He-Man surgió por una frustración. En 1976, la fábrica de juguetes Mattel quería producir los muñecos de “Star Wars”, pero el pedido de un pago por adelantado de U$S750.000 hizo fracasar la operación comercial. Tras varios lanzamientos fallidos de distintos superhéroes, a comienzos de los 80 logró el éxito con un protagonista hipermusculoso, armado con espadas y con el cuerpo articulado.
El personaje fue creado por Mark Taylor en una mezcla de un hombre de Cromagnon y vikingo, y cuyo nombre original era ToraK. El paso de los dibujos infantiles iniciáticos al plástico fue gracias a Roger Sweet, quien lo bautizó con su nombre definitivo y presentó tres versiones diferentes para que se defina: un soldado raso, un astronauta y un luchador de una tribu bárbara, que fue el elegido.

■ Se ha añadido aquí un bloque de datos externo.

/-- The core `c` after such a write at its endpoint `ep`. -/
def Device.chanLanded (d : Device) (w : ChanWrite) (c ep : Nat) : Core :=
  let k := d.core c
  ({ k with transfers := SMap.put k.transfers ep (keepTransfer (SMap.getD k.transfers ep []) w.transfer false w.last) [] }).landed
    (windowBase (d.epWindow c ep) + w.off) w.data w.bad w.last (d.epSem c ep)

/-- DRAM takes a store of `n` bytes at `a` from an ingest port with no error and no change of a buffer's level (R269). -/
def Device.takesStore (d : Device) (a n : Nat) (env : MemEnv) : Prop :=
  d.plain a n ∧ d.mem.poison = [] ∧ env.faults = [] ∧ env.level = none

/-- No byte of memory outside `[a, a + n)` and `[b, b + m)` differs. -/
def Device.storedOnly (d e : Device) (a n b m : Nat) : Prop :=
  ∀ x k, (x + k ≤ a ∨ a + n ≤ x) → (x + k ≤ b ∨ b + m ≤ x) → e.mem.bytes x k = d.mem.bytes x k

/-- The slot `n` holds `x`, and every other slot stays. -/
def Device.slotOnly (d e : Device) (n : Nat) (x : Slot) : Prop := e.slot n = x ∧ ∀ m, m ≠ n → e.slot m = d.slot m

/-- The slot `n` has begun a sample and received it whole: it waits as `x`, its data `l` stands in its buffer, and nothing of
memory but that buffer and the sample's record differs (R266, R267). -/
def Device.sampleStored (d e : Device) (n : Nat) (x : Sample) (l : List Byte) : Prop :=
  d.slotOnly e n { d.slot n with seq := wrapTo 32 ((d.slot n).seq + 1), sample := none, ending := (d.slot n).ending ++ [x] } ∧
    e.mem.bytes (d.bufAddr n (d.slot n).seq) l.length = l ∧
    d.storedOnly e (d.recAddr n (d.slot n).seq) 64 (d.bufAddr n (d.slot n).seq) l.length ∧ d.kept e [Reg.FC_HITS, Reg.FC_MISSES]

/-- DRAM takes the record and the `n` bytes of data of the slot's next sample, which its buffer holds. -/
def Device.takesSample (d : Device) (slot n : Nat) (env : MemEnv) : Prop :=
  d.takesStore (d.recAddr slot (d.slot slot).seq) 64 env ∧ d.takesStore (d.bufAddr slot (d.slot slot).seq) n env ∧
    n ≤ d.rd (Reg.SLOT_BUF_BYTES slot) - 64

/-- The world engine's accesses meet no error: no poison, no fault in `env`, the drive partition not sealed (R244). -/
def Device.memSound (d : Device) (env : MemEnv) : Prop := d.mem.poison = [] ∧ env.faults = [] ∧ d.rd Reg.DRIVE_SEALED ≠ 1

/-- The record `i` of slot `n` stands in memory DONE and usable (R267). -/
def Device.usableAt (d : Device) (n i : Nat) : Prop :=
  leAt (d.mem.bytes (d.rd (Reg.SLOT_REC_BASE n) + 64 * i) 64) 4 1 = 2 ∧
    bitAt (leAt (d.mem.bytes (d.rd (Reg.SLOT_REC_BASE n) + 64 * i) 64) 30 2) fUsable = true ∧ d.rd (Reg.SLOT_REC_BASE n) + 64 * i + 64 ≤ dramEnd

/-- With the ego horizon `h` no instant closes: no slot is required, and the horizon lies short of the open instant's close (R291). -/
def Device.staysOpen (d : Device) (h : Option Int) : Prop :=
  d.rd Reg.REQUIRED_MASK = 0 ∧ ∀ k e, d.fusion.open? = some k → h = some e → e < d.instantTime k + (d.rd Reg.CLOSE_LAG_NS : Int)

/-- The core of job `j` takes its record: its window holds it, it does not test, and the semaphore is below its end (R293). -/
def Device.jobReady (d : Device) (j : WorldJob) : Prop :=
  j.core < 192 ∧ d.epTakes j.core 3 (64 * j.job) 64 = true ∧ d.rd (Reg.CORE_STATE j.core) ≠ coreTesting ∧ (d.core j.core).sem j.sem < 65535

/-- The record of job `j` has landed in its core's window with this status, instant and output, and its semaphore rose. -/
def Device.jobTold (d e : Device) (j : WorldJob) (status : Code) (instant out : Nat) : Prop :=
  e.core j.core = (d.core j.core).landed (windowBase (d.epWindow j.core 3) + 64 * j.job)
    (leBytes status 2 ++ leBytes j.cls 1 ++ [0] ++ leBytes j.arg 4 ++ leBytes instant 8 ++ leBytes out 8 ++ zeros 40) [] true j.sem ∧
    ∀ c, c ≠ j.core → e.core c = d.core c

/-- FLAGS of a record of cycle `c` (Table 11-11): those given, SDF_STALE and RESTARTED. -/
def Device.commonFlags (d : Device) (c : Cycle) (flags : Nat) : Nat :=
  Nat.lor flags (Nat.lor (if c.stale then flagStale else 0) (if d.planning.outSeq = 0 then flagRestarted else 0))

/-- The reads that a choice for cycle `c` makes are served, and so is its record's buffer (R337, R340). -/
def Device.choiceServed (d : Device) (c : Cycle) (x : Choice) : Prop :=
  (∀ p ∈ d.checkReads c (x.clearance.map (·.epoch)) (x.index :: List.range (d.binMrm c.bin)), d.served p.1 p.2) ∧
    d.served (d.trajBuffer c.instant) 576

/-- The record of choice `x` has been chosen for cycle `c`: the cycle holds it with its fallback and its job, no SELECT waits,
and memory holds it with STATE FILLING (R338, R340, R342); beside it no byte of memory changed. -/
def Device.chosenAs (d e : Device) (c : Cycle) (job : Option WorldJob) (status flags : Nat) (x : Choice) : Prop :=
  let record := d.recordBytes c status (d.commonFlags c flags) x
  let epoch := x.clearance.map (·.epoch)
  e.planning = { d.planning with
    cycle := some { c with chosen := some ⟨record, d.recordBytes c status flagFallback (d.fallbackChoice c epoch), job, epoch⟩, waiting := none } } ∧
    e.mem.bytes = (d.mem.store (d.trajBuffer c.instant) (record.take 5 ++ 1 :: record.drop 6)).bytes

/-- The ring `r` is ON and has a descriptor to take. -/
abbrev Device.ringReady (d : Device) (r : RingId) : Prop := d.fn (.ring r) = .on ∧ d.ringPosted r ≠ 0 ∧ d.hostCut = false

El paso de los anaqueles a la pantalla lo presentó con la decisión de hacer el bien y con una fuerza descomunal, según mostró en los programas de televisión de hace cuatro décadas y media. La serie “He-Man y los Amos del Universo” sirvió para potenciar velozmente las ventas de los juguetes, pero fue un éxito en sí misma, con nueve millones de espectadores sólo en su primer año en Estados Unidos; luego fue exportada a casi 40 países, incluyendo la Argentina. En 1985, “He-Man y She-Ra: El secreto de la espada” (con su hermana gemela) fue el desembarco en las salas de cine. Desde entonces, una treintena de filmes conformaron una atractiva sucesión de distintos aspectos de la historia, en su gran mayoría animada. La principal excepción con actores de carne y hueso fue en 1987, con “Los amos del universo”, protagonizada por Dolph Lundgren y Frank Langella, seguida de “Los amos del universo: la fuente de la vida”, con Lee Wilson, Darwin Miller y Jared Minton en el elenco de 2014. Antes y después, se privilegiaron los dibujos.
Desafío especial
Hoy, una nueva producción llega para relanzar su historia vía Amazon MGM Studios y bautizada simplemente como “Amos del Universo”, en formato live action. La película está dirigida por Travis Knight, sobre un libreto de Chris Butler. En sí mismo, es un desafío especial porque en sus 40 años ha generado una impactante grilla de personajes, expandidos en diversos enfoques y lecturas. El propósito es unir a los que disfrutaron de lo que se conoció en los 80 (el actor tucumano Benjamín Tannuré Godward lo cita disfrazado como He-Man, en su show “Llena tu cabeza de humor”), con los que recién se están asomando a sus relatos.
Nicholas Galitzine es el príncipe Adam y su alter ego, He-Man, quien regresa a su planeta natal Eternia para salvarlo de las fuerzas malvadas de su tío y archienemigo Skeletor, interpretado por Jared Leto. Los otros (y numerosos) personajes míticos de la saga están a cargo de Camila Mendes, Alison Brie, Idris Elba, Morena Baccarin, Jóhannes Haukur Jóhannesson, Sasheer Zamata, James Purefoy y Charlotte Riley.
Para arrancar, el argumento se remonta a cuando Adam Glenn tenía 10 años y se estrella en el planeta Tierra, el hogar de su madre y enviado por ella para salvarse de un feroz ataque en su reino. En el accidentado viaje, se separa de la Espada de Poder de su antepasado, el rey D’Vann Grayskull, clave para lograr convertirse en el superhéroe. Dos décadas después, la recupera y asume el manto de He-Man, comprometido en luchar contra sus sangrientos rivales, sin perder su costado humano. Para vencer las dudas y superar los desafíos y las amenazas, debe aceptar su destino como el hombre más poderoso del universo; pero ni así será suficiente, por lo que deberá unir fuerzas con Teela y Man-At-Arms.
La trama se impulsa a fuerza de grandes escenas de combate matizadas por un humor siempre presente como contraparte, para aliviar lo que se narra y acercarlo a los más jóvenes. La lucha final entre el bueno y el malo corona una realización con ritmo indiscutible, con el agregado de dos poscréditos que hacen que se espere hasta que las luces de las salas se enciendan para no perder ni un segundo de la diversión prometida.
“¡Por el poder de Grayskull! ¡Yo tengo el poder!” es el grito que marcó una generación y caracteriza a He-Man; evocarlo debería alcanzar para convocar a los fanáticos más veteranos a las salas, como es la apuesta de los productores, pero no se sabe si también será suficiente para atraer a nuevo público adolescente.